Kavli Affiliate: Clifford Kentros, Menno Witter, Stefan Blankvoort
| Authors: Joachim Schweder Grimstvedt, Andrew M. Shelton, Anna Hoerder-Suabedissen, David K. Oliver, Christin H. Berndtsson, Stefan Blankvoort, Rajeevkumar Raveendran Nair, Adam M. Packer, Menno P. Witter and Clifford G. Kentros
| Summary:
Accurate anatomical characterizations are necessary to investigate neural circuitry on a fine scale, but for the rodent claustrum complex (CC) this has yet to be fully accomplished. The CC is generally considered to comprise two major subdivisions, the claustrum (CL) and the dorsal endopiriform nucleus (DEn), but regional boundaries to these areas are highly debated. To address this, we conducted a multifaceted analysis of fiber- and cyto-architecture, genetic marker expression, and connectivity using mice of both sexes, to create a comprehensive guide for identifying and delineating borders to the CC. We identified four distinct subregions within the CC, subdividing both the CL and the DEn into two.

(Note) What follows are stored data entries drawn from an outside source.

-- ==== Sys2Proof/Machine/Ops.lean ====
section
/-! DEFINITION. The shared operations: the transmit queue (spec/01_the_station_line.md, R5 to R12), the channels' transitions
(spec/04_actuation_channels.md), the transit table and its evaluation (spec/02_board_transit_table.md,
spec/03_conveyor_speed_and_position_arithmetic.md), the process state, and the changes of the station state (R176 to R185). -/

namespace Sys2Proof.Machine

/-! ### The transmit queue -/

/-- The line interface accepts frames to queue (R12); the same two conditions let it start an attempt (R3). -/
def State.accepts (s : State) : Bool :=
  decide (s.li.line = .active) &&
    match s.cl.station with
    | .unconfigured | .joining | .operating => true
    | _ => false

/-- The frame is a STATE. -/
def isStateFrame : Frame → Bool
  | .state _ => true
  | _ => false

/-- A new frame takes the place of a queued one: two STATE frames, or two DEMAND frames of one loop (R9). -/
def coalesces (new old : Frame) : Bool :=
  match new, old with
  | .state _, .state _ => true
  | .demand a, .demand b => decide (a.loop = b.loop)
  | _, _ => false

/-- The entry with new content, its loss mark clear; an attempt in flight goes on with its own (R9, R11). -/
def QEntry.replace (e : QEntry) (f : Frame) : QEntry :=
  { e with frame := f, mark := false, flight := e.flight.map fun x => { x with replaced := true } }

/-- The entry with its loss marks set, where it holds STATE contents (R10). -/
def QEntry.lose (e : QEntry) : QEntry :=
  { e with
    mark := e.mark || isStateFrame e.frame
    flight := e.flight.map fun x => { x with mark := x.mark || isStateFrame x.frame } }

/-- What tells apart the frames of one rank that are queued at one moment: the loop of a DEMAND, the point of an ALARM (R8). -/
def frameNumber : Frame → Nat
  | .demand c => c.loop.toNat
  | .alarm c => c.point.val
  | _ => 0

/-- An entry stands before one queued after it: it has the higher rank, or the same rank and is older, or was queued at the same
moment, its loop or point not the higher-numbered (R8). Log 27 says which events are of one moment. -/
def QEntry.precedes (x e : QEntry) : Bool :=
  decide (x.frame.rank < e.frame.rank) ||
    (decide (x.frame.rank = e.frame.rank) &&
      (decide (x.moment < e.moment) ||
        (decide (x.moment = e.moment) && decide (frameNumber x.frame ≤ frameNumber e.frame))))

/-- Put an entry behind those that stand before it (R8). -/
def insertByRank (e : QEntry) : List QEntry → List QEntry
  | [] => [e]
  | x :: xs => if x.precedes e then x :: insertByRank e xs else e :: x :: xs

/-- The entry that R10 compares with: the most recently queued of the lowest rank under the order of R8, the one in flight left
out. -/
def lastIdle (q : List QEntry) : Option QEntry := q.reverse.find? fun e => e.flight.isNone

/-- The queue without that entry. -/
def dropLastIdle (q : List QEntry) : List QEntry := (q.reverse.eraseP fun e => e.flight.isNone).reverse

/-- Place an entry that does not coalesce (R8, R10). An evicted REPLY that a restart waits for brings the reset (R177). -/
def State.place (s : State) (e : QEntry) : State :=
  if s.li.queue.length < 16 then { s with li.queue := insertByRank e s.li.queue }
  else
    match lastIdle s.li.queue with
    | none => { s with li.queue := s.li.queue.map QEntry.lose, li.txqLost := true }
    | some v =>
      if e.frame.rank < v.frame.rank then
        { s with
          li.queue := (insertByRank e (dropLastIdle s.li.queue)).map QEntry.lose
          li.txqLost := true
          cl.resetDue := s.cl.resetDue || v.restart }
      else { s with li.queue := s.li.queue.map QEntry.lose, li.txqLost := true }

/-- Queue a frame, `restart` saying that it is the REPLY a pending restart waits for (R8 to R12, R177). -/
def State.enqueueFor (s : State) (f : Frame) (restart : Bool) : State :=
  if s.accepts then
    if s.li.queue.any fun e => coalesces f e.frame then
      { s with li.queue := s.li.queue.map fun e => if coalesces f e.frame then e.replace f else e }
    else
      s.place
        { frame := f, mark := false, attempts := 0, queuedAt := s.now.ms, moment := s.now.moment, flight := none
          restart := restart }
  else { s with cl.resetDue := s.cl.resetDue || restart }

/-- Queue a frame (R8 to R12). -/
def State.enqueue (s : State) (f : Frame) : State := s.enqueueFor f false

/-- Queue a STATE frame with its current content (R155, R156). -/
def State.enqueueState (s : State) : State := s.enqueue (.state s.stateContent)

/-- Queue a JOIN frame with the content of the station's current state (R182). -/
def State.enqueueJoin (s : State) : State := s.enqueue (.join s.joinContent)

/-- The attempt in flight. -/
def State.inFlight (s : State) : Option Flight := s.li.queue.findSome? fun e => e.flight

/-- The kind of the attempt in flight. -/
def State.flightKind (s : State) : Option Kind := s.inFlight.map fun f => f.frame.kind

/-- The entry after its attempt succeeded: it stays, with a count of 0, where it was replaced meanwhile (R5, R9). -/
def QEntry.afterSuccess (e : QEntry) : Option QEntry :=
  match e.flight with
  | none => some e
  | some f => if f.replaced then some { e with attempts := 0, flight := none } else none

/-- A STATE content that clears TXQ_LOST when it completes (R11). -/
def Flight.clearsLoss (f : Flight) : Bool :=
  match f.frame with
  | .state c => c.txqLost && !f.mark
  | _ => false

/-- The REPLY that a pending restart waits for is the frame in flight (R177). -/
def State.restartInFlight (s : State) : Bool := s.li.queue.any fun e => e.flight.isSome && e.restart

/-- The attempt in flight succeeds; its sender has sent the acknowledge slot recessive (R1, R5, R9, R11, R13). -/
def State.complete (s : State) : State :=
  { s with
    li.queue := s.li.queue.filterMap QEntry.afterSuccess
    li.discards := 0
    li.txqLost := s.li.txqLost && !(s.inFlight.any Flight.clearsLoss)
    li.ack := false
    cl.resetDue := s.cl.resetDue || s.restartInFlight }

/-- Enter MUTE (R6). -/
def State.enterMute (s : State) : State :=
  { s with li.line := .mute, li.queue := [], li.discards := 0, li.good := 0 }

/-- Leave MUTE (R7). -/
def State.leaveMute (s : State) : State :=
  { s with li.line := .active, li.discards := 0 }.enqueueJoin

/-! ### Production totals -/

/-- An increment of an 8-digit decimal total (R40). -/
def Total.incr (t : Total) : Total :=
  if t.value = 99999999 then { value := 0, rolled := true } else { t with value := t.value + 1 }

/-- Increment a total. -/
def State.countTotal (s : State) (i : Fin 5) : State :=
  { s with tt.totals := s.tt.totals.set i s.tt.totals[i].incr }

/-- The PULSES total of a channel (2.8). -/
def pulsesTotal (k : Chan) : Fin 5 := ⟨k.val + 1, by omega⟩

/-! ### Channels -/

/-- Replace a channel. -/
def State.setChan (s : State) (k : Chan) (c : Channel) : State := { s with ac := s.ac.set k c }

/-- The configuration of a channel. -/
def State.chanCfg (s : State) (k : Chan) : ChanCfg := s.cl.image.chans[k]

/-- A pulse of the channel is counted (R60, R67). -/
def State.countPulse (s : State) (k : Chan) : State :=
  (s.setChan k { s.ac[k] with pulses := min 65535 (s.ac[k].pulses + 1) }).countTotal (pulsesTotal k)

/-- The mark-present request: every record occupying the window is marked served (R53). -/
def State.markPresent (s : State) (k : Chan) : State :=
  { s with
    tt.table := s.tt.table.map fun r =>
      if occupies (s.chanCfg k) r then { r with served := r.served ||| BitVec.twoPow 4 k.val } else r }

/-- Enter ON at the end of the delay or of the off phase (R66, R68). -/
def State.enterOn (s : State) (k : Chan) : State :=
  s.setChan k
    { s.ac[k] with st := .on, timer := if (s.chanCfg k).steady then none else some (s.chanCfg k).onMs }

/-- Synchronize: begin a run (R65). -/
def State.synchronize (s : State) (k : Chan) : State :=
  let t := s.setChan k { s.ac[k] with pulses := 0, blockedMark := false }
  if (s.chanCfg k).delayMs = 0 then t.enterOn k
  else t.setChan k { t.ac[k] with st := .delay, timer := some (s.chanCfg k).delayMs }

/-- Enter ARMED, with the test for a synchronization already present (R62). -/
def State.enterArmed (s : State) (k : Chan) : State :=
  let t := s.setChan k { s.ac[k] with st := .armed, timer := none, saved := none }
  match (s.chanCfg k).mode with
  | .free => t.synchronize k
  | .board => if t.unservedPresent k then (t.markPresent k).synchronize k else t
  | .input => t
  | .off => t

/-- A steady channel is in ON, so leaving it counts its pulse (R69). -/
def State.steadyOn (s : State) (k : Chan) : Bool := decide (s.ac[k].st = .on) && (s.chanCfg k).steady

/-- A termination into a state (R70). -/
def State.terminate (s : State) (k : Chan) (cause : Cause) (st : ChanState) : State :=
  let t := if s.steadyOn k then s.countPulse k else s
  t.setChan k { t.ac[k] with st := st, timer := none, saved := none, cause := cause }

/-- The follow action for a cause is REARM (R73). -/
def rearms (c : ChanCfg) : Cause → Bool
  | .count => c.rearmCount
  | .single => c.rearmSingle
  | .window => c.rearmWindow
  | .inputEnd => c.rearmInputEnd
  | _ => false

/-- A termination from the run itself, with its follow action (R70, R73). -/
def State.endRun (s : State) (k : Chan) (cause : Cause) : State :=
  let t := s.terminate k cause .idle
  if rearms (s.chanCfg k) cause then t.enterArmed k else t

/-- Enter BLOCKED with cause PERMIT (R74, R79, R83). -/
def State.enterBlocked (s : State) (k : Chan) : State :=
  let t := s.terminate k .permit .blocked
  t.setChan k { t.ac[k] with blockedMark := s.windowOccupied k }

/-- The on time of a channel expires (R67). -/
def State.pulseEnds (s : State) (k : Chan) : State :=
  let t := s.countPulse k
  let c := s.chanCfg k
  if c.countLimit ≠ 0 ∧ t.ac[k].pulses = c.countLimit then t.endRun k .count
  else if c.period = 0 then t.endRun k .single
  else t.setChan k { t.ac[k] with st := .off, timer := some (c.periodMs - c.onMs) }

/-- A halt, as CH-HALT acts on a channel (R80). -/
def State.haltChan (s : State) (k : Chan) : State :=
  match s.ac[k].st with
  | .idle | .halting => s
  | .on =>
    if !(s.chanCfg k).steady && (s.chanCfg k).completePulse then
      s.setChan k { s.ac[k] with st := .halting, cause := .halt }
    else s.terminate k .halt .idle
  | _ => s.terminate k .halt .idle

/-- A termination with cause STOP, in any state other than IDLE (R76). -/
def State.stopChan (s : State) (k : Chan) : State :=
  if s.ac[k].st = .idle then s else s.terminate k .stop .idle

/-- The tests of a start, the ownership test apart, with the permit as it is read (R79). -/
def State.startChan (s : State) (permit : Bool) (k : Chan) : State × ResultCode :=
  if s.ib.process = .stopped then (s, .stopped)
  else if (s.chanCfg k).mode = .off ∨ s.ac[k].st ≠ .idle then (s, .refusedState)
  else if permit then (s.enterArmed k, .done)
  else (s.enterBlocked k, .done)

/-- Every channel is terminated with cause STOP (R76). -/
def State.stopChans (s : State) : State := allChans.foldl State.stopChan s

/-- The process state becomes STOPPED (R174). -/
def State.setStopped (s : State) : State := { s.stopChans with ib.process := .stopped }

/-! ### The transit table -/

/-- The station has a board sensor for sightings (R29). -/
def State.sights (s : State) : Bool := s.cl.image.station.sensor && !s.cl.image.station.entrySource
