-- ==== Sys2Proof/Machine/Budget.lean ====
section
/-! DEFINITION. The events of the budget unit (spec/06_supply_budget_sharing.md). -/

namespace Sys2Proof.Machine

/-- The content of a DEMAND passes the checks: its address is the source's, its loop, class and demand are in range (R107). -/
def demandValid (source : Addr) (c : DemandContent) : Bool :=
  decide (c.station = source.setWidth 8) && decide (c.loop.toNat < 2) && decide (c.cls.toNat < 2) &&
    decide (c.demand.toNat ≤ 2000)

/-- The entry is of a key (R106). -/
def DemandEntry.keyed (e : DemandEntry) (station : Nat) (loop : LoopIx) : Bool :=
  decide (e.station = station) && decide (e.loop = loop)

/-- The table with the entry of a key refreshed (R108). -/
def refresh (table : List DemandEntry) (new : DemandEntry) : List DemandEntry :=
  table.map fun e => if e.keyed new.station new.loop then { e with cls := new.cls, demand := new.demand, age := 3000 } else e

/-- A DEMAND that passed the checks refreshes or creates the entry of its key, or is refused (R108, R110). -/
def State.demandApplies (s : State) (new : DemandEntry) : State :=
  if s.bu.table.any fun e => e.keyed new.station new.loop then { s with bu.table := refresh s.bu.table new }
  else if s.bu.table.length < 32 then { s with bu.table := s.bu.table ++ [new] }
  else { s with bu.tableFull := true, bu.refusalTimer := some 3000 }

/-- A DEMAND arrives at the budget unit (R107, R108). -/
def State.demandArrives (s : State) (source : Addr) (c : DemandContent) : State :=
  if demandValid source c then
    s.demandApplies
      { station := source.toNat, loop := Fin.ofNat 2 c.loop.toNat, cls := c.cls.toNat, demand := c.demand.toNat
        age := 3000 }
  else s

/-- An own DEMAND is taken by self-reception (R108). -/
def ownDemandArrives (s : State) (source : Addr) (f : Frame) : State :=
  match f with
  | .demand c => s.demandArrives source c
  | _ => s

/-- A DEMAND is taken, own or heard (R107). -/
def onDemandTaken (rx : Rx DemandContent) (s : State) : State :=
  match rx with
  | .own => s.takeOwn .demand ownDemandArrives
  | .heard source c => s.takeFrom .demand source fun t => t.demandArrives source c

/-- DEMAND_TAKEN (R108). -/
def execDemandTaken (rx : Rx DemandContent) (s : State) : Host.Outcome State Fault Refusal :=
  answers s (onDemandTaken rx s)

/-- A DEMAND has created or refreshed the entry at this very moment: its timer stands at 3 s (R108). -/
def DemandEntry.fresh (e : DemandEntry) : Bool := decide (3000 ≤ e.age)

/-- The age timer of an entry expires: the entry is removed. One that a DEMAND taken at the same moment has refreshed first
survives (R109). -/
def onEntryAgeExpiry (station : Nat) (loop : LoopIx) (s : State) : State :=
  { s with bu.table := s.bu.table.filter fun e => !e.keyed station loop || e.fresh }

/-- ENTRY_AGE_EXPIRY (R109). -/
def execEntryAgeExpiry (station : Nat) (loop : LoopIx) (s : State) : Host.Outcome State Fault Refusal :=
  answers s (onEntryAgeExpiry station loop s)

/-- The refusal timer expires (R110). -/
def onRefusalTimerExpiry (s : State) : State :=
  if s.bu.refusalTimer.isSome then { s with bu.tableFull := false, bu.refusalTimer := none } else s

/-- REFUSAL_TIMER_EXPIRY (R110). -/
def execRefusalTimerExpiry (s : State) : Host.Outcome State Fault Refusal := answers s (onRefusalTimerExpiry s)

/-- The start timer expires: the start cause of safe mode ends (R116). -/
def onStartTimerExpiry (s : State) : State :=
  if s.bu.startTimer.isSome then { s with bu.startTimer := none } else s

/-- START_TIMER_EXPIRY (R116). -/
def execStartTimerExpiry (s : State) : Host.Outcome State Fault Refusal := answers s (onStartTimerExpiry s)

end Sys2Proof.Machine
end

Additionally, we conducted brain-wide tracing of inputs to the entire CC using a transgenic mouse line. Immunohistochemical staining against myelin basic protein (MBP), parvalbumin (PV), and calbindin (CB) revealed intricate fiber-architectural patterns enabling precise delineations of the CC and its subregions. Myelinated fibers were abundant in dorsal parts of the CL but absent in ventral parts, while parvalbumin labelled fibers occupied the entire CL. Calbindin staining revealed a central gap within the CL, which was also visible at levels anterior to the striatum. Furthermore, cells in the CL projecting to the retrosplenial-cortex were located within the myelin sparse area. By combining our own experimental data with digitally available datasets of gene expression and input connectivity, we could demonstrate that the proposed delineation scheme allows anchoring of datasets from different origins to a common reference framework.